As an update to this, I got the reduce_sum model working, but the speedup isn’t as much as I was hoping. When running a single chain in parallel using 4 cores, I don’t get much benefit in the way of speed as compared to the regular model with no parallelization. Here is the model with reduce_sum:

functions{
  real partial_sum(int[] slice_judg,
                   int start, int end,
                   int[] asp,
                   int[] asp_par,
                   int[] country,
                   int[] year,
                   int[] comp,
                   real[,,] theta,
                   matrix beta,
                   matrix alpha,
                   int N
                   ) {
    vector[N] eta; 
    for(n in 1:N){
        eta[n] = beta[asp[n], comp[n]] * (theta[country[n], asp[n], year[n]] - 
        alpha[asp[n], comp[n]]);
    }
    
    return bernoulli_logit_lpmf(slice_judg | eta[start:end]);
  }
}

data{
    int N; // Total number of sentences
    int I; // Total number of countries
    int J; // Total number of aspects
    int K; // Total number of composers
    int t; // Total number of years
    int<lower=0,upper=1> judg[N]; // Binary judgments
    int asp[N]; // Array of aspect indicators for each judgment
    int asp_par[J]; // Array of aspect-parent indicators
    int country[N]; // Array of country indicators for each judgment
    int year[N]; // Array of year indicators for each judgment
    int comp[N]; // Array of composer indicators for each judgment
    int<lower=1> grainsize; // Grain size for reduce_sum
}

parameters{
    real theta[I,J,t]; // Array of ideal points by aspect and year
    matrix<lower=0>[J,K] beta; // Matrix of discriminations by composers
    matrix[J,K] alpha; // Matrix of aspect difficulty by composers
    vector<lower=0>[K] sigma_alpha; // SD for alpha by composer
    vector<lower=0>[K] sigma_beta; // SD for beta by composer
}

model{
    // Rewrite the likelihood
    target += reduce_sum(partial_sum, judg, grainsize,
                       asp, asp_par, country, year, comp,
                       theta, beta, alpha, N);
      
    // Priors
    // theta
    // A draw for  the first year for each aspect
    for(j in 1:J){
        theta[,j,1] ~ std_normal();
    }
      
    // Loop over aspects
    for(j in 1:J){
        // This year's ideal point is drawn from a distribution centered on last year's
        for(tt in 2:t){   
            theta[,j,tt] ~ normal(theta[,j,tt-1], 1);   
        }   
    }
    // beta
    // Loop over composers
    for(k in 1:K){
        beta[1,k] ~ normal(0, sigma_beta[k]); // Draw for first node
        
        for(j in 2:J){
            beta[j,k] ~ normal(beta[asp_par[j],k], sigma_beta[k]); 
            // Draw from dist. centered on parent
        }    
    }
    
    // alpha
    for(k in 1:K){
        alpha[1,k] ~ normal(0, sigma_alpha[k]); // Draw for first node
        
        for(j in 2:J){
            alpha[j,k] ~ normal(alpha[asp_par[j],k], sigma_alpha[k]); 
            // Draw from dist. centered on parent
        }    
    }
    
    sigma_alpha ~ normal(0,5);
    sigma_beta ~ normal(0,5);
}

Does anyone have any suggestions as to how I might speed this up a little more? Is there anything in the functions block that could be changed?

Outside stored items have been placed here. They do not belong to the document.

/-- AESR by trigger offset. -/
def aesOp (off : Nat) (a b c : Val) : Except Nat Val :=
  let st := stateBytes a.v
  let two (r : W128) : Except Nat Val := do needAll .crypto [a, b]; return ⟨r, taint [a, b]⟩
  match off with
  | 0x08 => two (ofStateBytes (Aes.mixColumns (Aes.shiftRows (Aes.subBytes st))) ^^^ b.v)
  | 0x09 => two (ofStateBytes (Aes.shiftRows (Aes.subBytes st)) ^^^ b.v)
  | 0x0A => two (ofStateBytes (Aes.invMixColumns (Aes.invShiftRows (Aes.invSubBytes st))) ^^^ b.v)
  | 0x0B => two (ofStateBytes (Aes.invShiftRows (Aes.invSubBytes st)) ^^^ b.v)
  | 0x0C => do needAll .crypto [b]; return ⟨ofStateBytes (Aes.invMixColumns (stateBytes b.v)), taint [b]⟩
  | 0x0D => do
    needAll .crypto [a, b, c]
    -- RotWord of a little-endian word turns its bytes one place down
    let x := word32 b.v 3
    let t := subWord (x / 256 + x % 256 * 2 ^ 24) ^^^ (c.lo.toNat % 256)
    return ⟨kexp a.v t, taint [a, b, c]⟩
  | _ => two (kexp a.v (subWord (word32 b.v 3)))

/-! ## NTT (R249) -/

/-- Lane `i` of `w` bits. -/
def laneOf (w : Nat) (v : W128) (i : Nat) : Nat := v.toNat / 2 ^ (w * i) % 2 ^ w

/-- A 128-bit value of `n` lanes of `w` bits. -/
def ofLanes (w n : Nat) (f : Nat → Nat) : W128 :=
  BitVec.ofNat 128 ((List.range n).foldl (fun acc i => acc + f i % 2 ^ w * 2 ^ (w * i)) 0)

/-- NTT by trigger offset: the pushed entries. -/
def nttOp (off : Nat) (a b c w : Val) : Except Nat (List Val) := do
  needAll .crypto [w]
  let q := if w.lo = 0 then 3329 else 8380417
  let lw := if w.lo = 0 then 16 else 32
  if !(w.lo = 0 || w.lo = 1) then .error cTag
  else
    let n := 128 / lw
    let l (x : Val) (i : Nat) : Nat := laneOf lw x.v i
    -- the modulus reduces before every subtraction, so no term is negative
    let mk (xs : List Val) (f : Nat → Nat) : Val := ⟨ofLanes lw n f, taint (w :: xs)⟩
    match off with
    | 0x08 => do
      needAll .crypto [a, b, c]
      return [mk [a, b, c] (fun i => (l a i + l c i * l b i) % q),
              mk [a, b, c] (fun i => (l a i + (q - l c i * l b i % q)) % q)]
    | 0x09 => do
      needAll .crypto [a, b, c]
      return [mk [a, b] (fun i => (l a i + l b i) % q),
              mk [a, b, c] (fun i => (l a i + (q - l b i % q)) % q * l c i % q)]
    | 0x0A => do needAll .crypto [a, b]; return [mk [a, b] (fun i => l a i * l b i % q)]
    | 0x0B => do needAll .crypto [a, b]; return [mk [a, b] (fun i => (l a i + l b i) % q)]
    | 0x0C => do needAll .crypto [a, b]; return [mk [a, b] (fun i => (l a i + (q - l b i % q)) % q)]
    | _ => do needAll .crypto [b]; return [mk [b] (fun i => l b i % q)]

/-! ## TAG (R251) -/

/-- TAG by trigger offset; `set` refuses at Tenant already in decode. A target tag of 15 is refused like 8 to 14: only poison
makes POISON (R228, R271). -/
def tagOp (off : Nat) (a b : Val) : Except Nat Val :=
  match off with
  | 0x08 => .ok (intVal b.tag.num)
  | 0x09 =>
    if !b.tag.isInt || a.tag == .poison then .error cTag
    else match tagOf (b.lo.toNat % 16) with
      | some .poison => .error cTag
      | some .ptr => .ok (ptrAt a.lo a.lo)
      | some t => .ok ⟨a.narrow.v, t⟩
      | none => .error cTag
  | _ => .ok poisonVal

/-! ## BIGM (R245, R246) -/

/-- Register `i` of BX and its KEY state. -/
def NUnits.bxAt (u : NUnits) (i : Nat) : Nat × Bool := Store.get (fun _ => (0, false)) u.bx i

/-- Writes BX register `i`. -/
def NUnits.setBx (u : NUnits) (i v : Nat) (k : Bool) : NUnits :=
  { u with bx := Store.put (fun _ => (0, false)) u.bx i (v % 2 ^ 576, k) }

/-- Extended Euclid: the inverse of the pair's first number, tracked as (r, s) pairs. -/
def egcd : Nat → Nat → Nat → Int → Int → Nat × Int
  | 0, r0, _, s0, _ => (r0, s0)
  | k + 1, r0, r1, s0, s1 => if r1 = 0 then (r0, s0) else egcd k r1 (r0 % r1) s1 (s0 - (r0 / r1 : Nat) * s1)

/-- x^-1 mod m, 0 when none exists. -/
def invModGen (x m : Nat) : Nat :=
  let (g, s) := egcd 1200 x m 1 0
  if g = 1 then (s % (m : Int)).toNat else 0

/-- BIGM by trigger offset: what it pushes, and the unit state after it; `free` is a free 576-bit value for the results the
spec leaves undefined. -/
def bigmOp (off free : Nat) (sel b : Val) (u : NUnits) : Except Nat (Option Val × NUnits) := do
  needAll .crypto [sel]
  let sv := sel.lo.toNat
  let dst := sv % 8
  let s1 := sv / 16 % 8
  let s2 := sv / 256 % 8
  let limb := sv / 2 ^ 16 % 16
  let sk := sel.tag == .key
  let (x, kx) := u.bxAt s1
  let (y, ky) := u.bxAt s2
  let (d, kd) := u.bxAt dst
  let (m, km) := u.m
  -- a result the rules leave undefined is an INT with no key material in it (R13), whatever its sources carry (log 131)
  let modular (ok : Bool) (r : Nat) (k : Bool) : Except Nat (Option Val × NUnits) :=
    .ok (none, if ok then u.setBx dst r (k || sk) else u.setBx dst free false)
  let odd := m % 2 == 1
  let tg (k : Bool) : Tag := if k then .key else .int
  match off with
  | 0x08 => do
    needAll .crypto [b]
    if limb > 8 then return (none, u)
    else
      let old := d / 2 ^ (64 * limb) % 2 ^ 64
      return (none, u.setBx dst (d - old * 2 ^ (64 * limb) + b.lo.toNat * 2 ^ (64 * limb)) (kd || b.tag == .key || sk))
  | 0x09 =>
    if limb > 8 then .ok (some (val64 (BitVec.ofNat 64 free) .int), u)
    else .ok (some (val64 (BitVec.ofNat 64 (x / 2 ^ (64 * limb))) (tg (kx || sk))), u)
  | 0x0A => .ok (none, { u with m := (x, kx || sk) })
  | 0x0B => modular (odd && decide (x < m) && decide (y < m)) (x * y * invModGen (2 ^ 576 % m) m % m) (kx || ky || km)
  | 0x0C => modular (odd && decide (x < m) && decide (y < m)) ((x + y) % m) (kx || ky || km)
  | 0x0D => modular (odd && decide (x < m) && decide (y < m)) ((x + (m - y)) % m) (kx || ky || km)
  | 0x0E =>
    let p := 2 ^ 521 - 1
    modular (decide (x < p) && decide (y < p)) (x * y % p) (kx || ky)
  | 0x0F => modular (odd && decide (x < m)) (invModGen x m) (kx || km)
  | 0x10 =>
    let r : Nat := if x = y then 0 else if x > y then 1 else 2 ^ 64 - 1
    .ok (some (val64 (BitVec.ofNat 64 r) (tg (kx || ky || sk))), u)
  | 0x11 => .ok (none, u.setBx dst 0 false)
  | 0x12 => .ok (none, u.setBx dst x (kx || sk))
  | _ => do
    needAll .crypto [b]
    let s := d + x * b.lo.toNat
    let k := kd || kx || b.tag == .key || sk
    return (some (val64 (BitVec.ofNat 64 (s / 2 ^ 576)) (tg k)), u.setBx dst s k)

/-- Does a BIGM operation push a result? -/
def bigmPushes (off : Nat) : Bool := off == 0x09 || off == 0x10 || off == 0x13

/-! ## SHAR (R248) -/

/-- SHAR after reset. -/
def sharReset : Shar :=
  { h := List.replicate 8 0, vars := List.replicate 8 0, win := List.replicate 16 0, ctr := 0, mode := 0, key := false }

/-- The hash family of a mode, its word width and its rounds. -/
def sharPar (mode : Nat) : Hash.Sha2 := if mode = 0 then Hash.sha2w32 else Hash.sha2w64
def sharW (mode : Nat) : Nat := if mode = 0 then 32 else 64
def sharRounds (mode : Nat) : Nat := if mode = 0 then 64 else 80

/-- One round with the message word it uses; the window is held newest first. -/
def sharRound (s : Shar) (word : Option Nat) : Shar :=
  let p := sharPar s.mode
  let x := match word with
    | some x => x % 2 ^ p.w
    | none => p.scheduled s.win.reverse
  let vars := if s.ctr = 0 then s.h else s.vars
  { s with vars := p.round vars (p.consts.getD s.ctr 0 + x),
           win := (x :: s.win).take 16, ctr := s.ctr + 1 }

/-- SHAR by trigger offset; `free` is a free 512-bit value for an undefined H. -/
def sharOp (off free : Nat) (a b : Val) (s : Shar) : Except Nat (Option Val × Shar) :=
  let w := sharW s.mode
  let n := 128 / w
  let pair := a.lo.toNat % 4
  let bk := b.tag == .key
  match off with
  | 0x08 => do
    needAll .crypto [b]
    let sel := b.lo.toNat % 4
    if sel = 3 then return (none, { s with ctr := 0, key := s.key || bk })
    else
      let h := match sel with | 0 => Hash.init256 | 1 => Hash.init384 | _ => Hash.init512
      return (none, { s with h, mode := sel, ctr := 0, key := bk })
  | 0x09 =>
    if s.ctr ≥ sharRounds s.mode then .ok (none, s)
    else if s.ctr < 16 then do
      needAll .crypto [b]
      let s := { s with key := s.key || bk }
      return (none, sharRound (sharRound s (some (laneOf w b.v 0))) (some (laneOf w b.v 1)))
    else .ok (none, sharRound (sharRound s none) none)
  | 0x0A =>
    if s.ctr < sharRounds s.mode then
      .ok (none, { s with h := (List.range 8).map (fun i => free / 2 ^ (64 * i) % 2 ^ w), ctr := 0, key := false })
    else .ok (none, { s with h := List.zipWith (fun x y => (x + y) % 2 ^ w) s.h s.vars, ctr := 0 })
  | 0x0B => do
    needAll .crypto [a, b]
    let h := (List.range 8).map (fun i => if i / n = pair then laneOf w b.v (i % n) else s.h.getD i 0)
    return (none, { s with h, key := s.key || bk || a.tag == .key })
  | _ => do
    needAll .crypto [a]
    let k := s.key || a.tag == .key
    if pair * n ≥ 8 then return (some ⟨BitVec.ofNat 128 free, .int⟩, s)
    else return (some ⟨ofLanes w n (fun i => s.h.getD (pair * n + i) 0), if k then .key else .int⟩, s)

end Sys2Proof.Machine
end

Well, for one thing I recommend you only compute the etas you actually need.

vector[end - start + 1] eta; 
for(n in start:end){
    eta[n - start + 1] =
          beta[asp[n], comp[n]] * (theta[country[n], asp[n], year[n]]
                                   - alpha[asp[n], comp[n]]);
}
return bernoulli_logit_lpmf(slice_judg | eta);

You really should first vectorize the priors and the hierarchical priors! Those loops look suspicious to me.

You can use to vector applied to a matrix which often lets you apply densities to large chunks of parameters.